**What you should do**
Some lines in the records below may hold the word "finish"; give the number of those lines and nothing else.

[Saved entries]
== == ==

/-- Making room changes which registers are evicted and nothing else (R78). -/
theorem Strand.makeRoom_eq {t w : Strand} {keep gone : List Nat} {pegs maps : Nat} (h : t.makeRoom keep gone pegs maps = .ok w) :
    w = { t with evicted := w.evicted } := by
  unfold Strand.makeRoom at h
  dsimp only at h
  split at h
  · split at h
    · cases h; rfl
    · split at h
      · cases h; rfl
      · cases h
  · split at h <;> cases h

/-- So does room for the maps (R79). -/
theorem Strand.mapRoom_eq {t w : Strand} {i : Instr} (h : t.mapRoom i = .ok w) : w = { t with evicted := w.evicted } := by
  unfold Strand.mapRoom at h
  split at h
  · cases h; rfl
  · exact Strand.makeRoom_eq h

theorem Strand.fitMaps_eq (t : Strand) : t.fitMaps = { t with evicted := t.fitMaps.evicted } := by
  unfold Strand.fitMaps
  split
  · rfl
  · split
    · next h => exact Strand.makeRoom_eq h
    · rfl

/-- An instruction that goes on: its answer's strand, then the schedule. -/
theorem completes_of_done (s : State) (h : Head) (r : Strand) (k : Nat) (hc : r.core = s.me.core) :
    Completes h.cls h.n s (finish s h (.done (s.setMe r) k)) r := by
  unfold finish Completes
  dsimp only
  rw [spend_setMe]
  have hw : (s.spilled s r).cur = s.cur := State.spilled_cur s s r
  generalize s.spilled s r = w at *
  have e1 := settles_charge (w.setMe r) (weight s h.op * k)
  simp only [State.setMe_cur, State.me_setMe, hc] at e1
  have e0 := quiet_setStrand w.cur s.me.core w r
  have hme : (charge (w.setMe r) (weight s h.op * k)).me = r := by
    show (charge (w.setMe r) _).strand _ = r
    exact State.strand_setMe_same w r
  rw [hme]
  have e2 := quiet_setStrand w.cur s.me.core (charge (w.setMe r) (weight s h.op * k)) ((r.issued h).advance h.n)
  have e3 := settles_afterIssue ((charge (w.setMe r) (weight s h.op * k)).setMe ((r.issued h).advance h.n)) h
  have hcur : (charge (w.setMe r) (weight s h.op * k)).cur = w.cur := rfl
  have hcore : ((r.issued h).advance h.n).core = s.me.core := by
    rw [← hc]; simp only [Strand.advance]; split <;> rfl
  simp only [State.setMe_cur, State.me_setMe, hcur, hcore] at e3
  rw [← hw]
  refine ⟨(e0.trans e1.1).trans (Quiet.trans e2 e3.1), e3.2.trans ?_⟩
  rw [show w.cur = (charge (w.setMe r) (weight s h.op * k)).cur from rfl, State.strand_setMe_same]
  rfl

/-- An instruction that transfers control. -/
theorem transfers_of_jump (s : State) (h : Head) (r : Strand) (pc : PC) (k : Nat) (hp : h.cls = .plain) (hc : r.core = s.me.core) :
    Transfers s (finish s h (.jump (s.setMe r) pc k)) r pc := by
  unfold finish Transfers
  dsimp only
  rw [spend_setMe]
  have h0 : (s.spilled s r).cur = s.cur := State.spilled_cur s s r
  generalize s.spilled s r = v at *
  have e1 := settles_charge (v.setMe r) (weight s h.op * k)
  simp only [State.setMe_cur, State.me_setMe, hc] at e1
  have e0 := quiet_setStrand v.cur s.me.core v r
  have hme : (charge (v.setMe r) (weight s h.op * k)).me = r := State.strand_setMe_same v r
  have hcore : ((r.issued h).goto pc).core = s.me.core := hc
  rw [hme, ← h0]
  generalize hw : charge (v.setMe r) (weight s h.op * k) = w at *
  have hcur : w.cur = v.cur := by rw [← hw]; rfl
  have e2 := quiet_setStrand w.cur s.me.core w ((r.issued h).goto pc)
  have e3 : Settles w.cur s.me.core (w.setMe ((r.issued h).goto pc))
      (if h.k.s && decide ((w.setMe ((r.issued h).goto pc)).me.rets ≠ []) then parkMe (w.setMe ((r.issued h).goto pc)) .marker false
        else endMine (w.setMe ((r.issued h).goto pc))) := by
    have p1 := settles_parkMe (w.setMe ((r.issued h).goto pc)) .marker false
    have p2 := settles_endMine (w.setMe ((r.issued h).goto pc))
    simp only [State.setMe_cur, State.me_setMe, hcore] at p1 p2
    split
    · exact p1
    · exact p2
  rw [hcur] at e2 e3
  refine ⟨(e0.trans e1.1).trans (Quiet.trans (by rw [← hcur] at e2 ⊢; exact e2) e3.1), e3.2.trans ?_⟩
  rw [← hcur, State.strand_setMe_same, Strand.counted]
  simp only [Strand.issued, hp]

/-- Taking an exception whose handler is there: the strand takes it and stands Ready; nothing else changes but the traffic of what it evicts (R321, R364). -/
theorem takeFault_eq (s : State) (c : Code) (d : Nat) (a resume dest : PC) (h : trapTarget s s.me c = some dest) :
    Quiet s.cur s.me.core (s.spilled s (s.me.take c d a resume dest).fitMaps) (takeFault s s.cur c d a resume) ∧
      ((takeFault s s.cur c d a resume).strand s.cur).still = (s.me.take c d a resume dest).fitMaps.still := by
  unfold takeFault
  dsimp only
  rw [← State.me_eq, h]
  dsimp only
  generalize (s.me.take c d a resume dest).fitMaps = t
  have e0 := quiet_setStrand s.cur s.me.core (s.spilled s t) t
  have hs : ((s.spilled s t).setStrand s.cur t).strand s.cur = t := State.strand_setStrand_same _ _ _
  have hv : s.setEvicting s.cur t = (s.spilled s t).setStrand s.cur t := rfl
  rw [hv]
  generalize hw : (s.spilled s t).setStrand s.cur t = w at *
  have hk : Settles s.cur s.me.core w (if (w.core s.me.core).running = some s.cur then w.endRun s.me.core else w) := by
    split
    · exact settles_endRun _ _ _
    · exact Settles.refl _ _ _
  have hm := settles_makeReady s.cur s.me.core (if (w.core s.me.core).running = some s.cur then w.endRun s.me.core else w)
  have ht := hk.trans hm
  exact ⟨e0.trans ht.1, ht.2.trans (by rw [hs])⟩

/-- An instruction that raises a fault that has its handler. -/
theorem raises_of_trap (s : State) (h : Head) (c : Code) (d : Nat) (dest : PC) (hc : c ≠ .trap ∧ c ≠ .bkpt) (ht : trapTarget s s.me c = some dest) :
    Raises s (finish s h (.trap c d)) c d s.me.pc dest := by
  unfold finish Raises
  dsimp only
  rw [if_neg (by simp [hc.1, hc.2])]
  exact takeFault_eq s c d s.me.pc s.me.pc dest ht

== == ==

**Your solution**
6